Genius Loci and Other Tales
- Jacket illustration by Frank Wakefield for Genius Loci and Other Tales by Clark Ashton Smith
- Author: Clark Ashton Smith
- Cover artist: Frank Wakefield
- Language: English
- Genre: Fantasy, horror, science fiction
- Publisher: Arkham House
- Publication date: 1948
- Publication place: United States
- Media type: Print (hardback)
- Pages: 228

= Genius Loci and Other Tales =

1948 collection of short stories by Clark Ashton Smith

Genius Loci and Other Tales is a collection of fantasy, horror and science fiction short stories by American writer Clark Ashton Smith. It was released in 1948 and was the author's third book published by Arkham House. It was released in an edition of 3,047 copies. The stories were written between 1930 and 1935.

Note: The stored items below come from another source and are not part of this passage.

-- ==== Sys2Proof/Machine/Sequencer.lean ====
section
/-!
DEFINITION. What the next step runs (spec/10_state.md R16, spec/30_encoding.md R63): the next submission, the internal
step 0, or the next transaction of the list; and where the host places an instruction so that it comes next.
-/
namespace Sys2Proof.Machine

/-- Step 0 of a command: "decode, compute the new mask, write `irq_mask`" and build the transaction list (R16, D14). A
port transaction is no command and builds none. -/
def State.stepZero (i : Instr) (s : State) : State :=
  match i with
  | .init => initZero s
  | .enable l => enableZero l s
  | .disable l => disableZero l s
  | .eoi l => eoiZero l s
  | .rdirr => rdirrZero s
  | .rdisr => rdisrZero s
  | _ => s.schedule []

/-- A submission that comes while a command is in progress (R121, R143): the caller did not wait, and as many
micro-steps as it let pass have passed. What is left is the rest of the stream. Log entry 14. -/
def State.intruder (s : State) : Option (List Submission) :=
  if s.busy then
    match s.stream with
    | ⟨_, .afterMicroSteps 0⟩ :: rest => some rest
    | _ => none
  else none

/-- One micro-step has passed for a caller that does not wait. -/
def tick : List Submission → List Submission
  | ⟨w, .afterMicroSteps (k + 1)⟩ :: rest => ⟨w, .afterMicroSteps k⟩ :: rest
  | other => other

/-- What the next step runs. -/
inductive Fetched where
  /-- A submitted command, to be executed at the state that has taken it from the stream. -/
  | command (i : Instr) (s : State)
  /-- The next transaction, to be executed at the state that has taken it from the list. -/
  | transaction (i : Instr) (s : State)
  /-- No instruction runs: a refused submission, the internal step 0, or idling. -/
  | done (s : State)
  /-- No next micro-step exists (log entry 20). -/
  | lost

/-- The next submission of an idle block (R63 checks 2 and 3; the others are the command's own). With nothing left to
submit the block idles: the run has ended (D21; log entry 16). -/
def State.fetchCommand (s : State) : Fetched :=
  match s.stream with
  | [] => .done s
  | a :: rest =>
    match readCmd a.word with
    | .ok i => .command i (s.setStream rest)
    | .error r => .done (State.refuse r (s.setStream rest))

/-- The next micro-step of the command in progress (R16). -/
def State.fetchMicroStep (s : State) : Fetched :=
  if s.step = 0 then
    match readCmd s.cmd with
    | .ok i => .done (State.stepZero i (s.setStream (tick s.stream)))
    | .error _ => .lost
  else
    match s.txns with
    | [] => .lost
    | i :: rest => .transaction i ((s.setStream (tick s.stream)).setTxns rest)

/-- What the next step runs. R63 check 1 comes before any other: a word submitted while `busy` is refused as
re-entry, whatever it is. -/
def State.fetch (s : State) : Fetched :=
  match s.intruder with
  | some rest => .done (State.refuse .reentry (s.setStream rest))
  | none => if s.busy then s.fetchMicroStep else s.fetchCommand

/-- The machine idle, with a command word next in the stream (log entry 6). -/
def State.placeCommand (w : Half) (s : State) : State :=
  { s with busy := false, step := 0, txns := [], stream := ⟨w, .whenIdle⟩ :: s.stream }

/-- The machine in the midst of a sequence, with one transaction left in the list. The latched word is the reserved
0x0000, so that the end of the list completes no command, and the stream is empty, so that no re-entry comes first
(log entry 6). -/
def State.placeTxn (i : Instr) (s : State) : State :=
  { s with busy := true, cmd := 0x0000, step := 1, txns := [i], stream := [] }

/-- The instruction a table word stands for, placed where the next step takes it from; a 16-bit word that stands for
none is a submitted word all the same, and a 24-bit one reaches PICSEQ nowhere. -/
def State.place (nbits w : Nat) (s : State) : State :=
  match decodeTableWord nbits w with
  | some i => if i.isCommand then s.placeCommand (BitVec.ofNat 16 w) else s.placeTxn i
  | none => if nbits = 16 then s.placeCommand (BitVec.ofNat 16 w) else s

end Sys2Proof.Machine
end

The collection contains stories from Smith's major story cycles of Averoigne and Zothique.

==Contents==

Genius Loci and Other Tales contains the following stories:

- "Genius Loci"
- "The Willow Landscape"
- "The Ninth Skeleton"
- "The Phantoms of the Fire"
- "The Eternal World"
- "Vulthoom"
- "A Star-Change"
- "The Primal City"
- "The Disinterment of Venus"
- "The Colossus of Ylourgne"
- "The Satyr"
- "The Garden of Adompha"
- "The Charnel God"
- "The Black Abbot of Puthuum"
- "The Weaver in the Vault"

==See also==
- Clark Ashton Smith bibliography

==Sources==

- Jaffery, Sheldon (1989). "The Arkham House Companion"
- Chalker, Jack L. (1998). "The Science-Fantasy Publishers: A Bibliographic History, 1923-1998"
- Joshi, S.T. (1999). "Sixty Years of Arkham House: A History and Bibliography"
- Nielsen, Leon (2004). "Arkham House Books: A Collector's Guide"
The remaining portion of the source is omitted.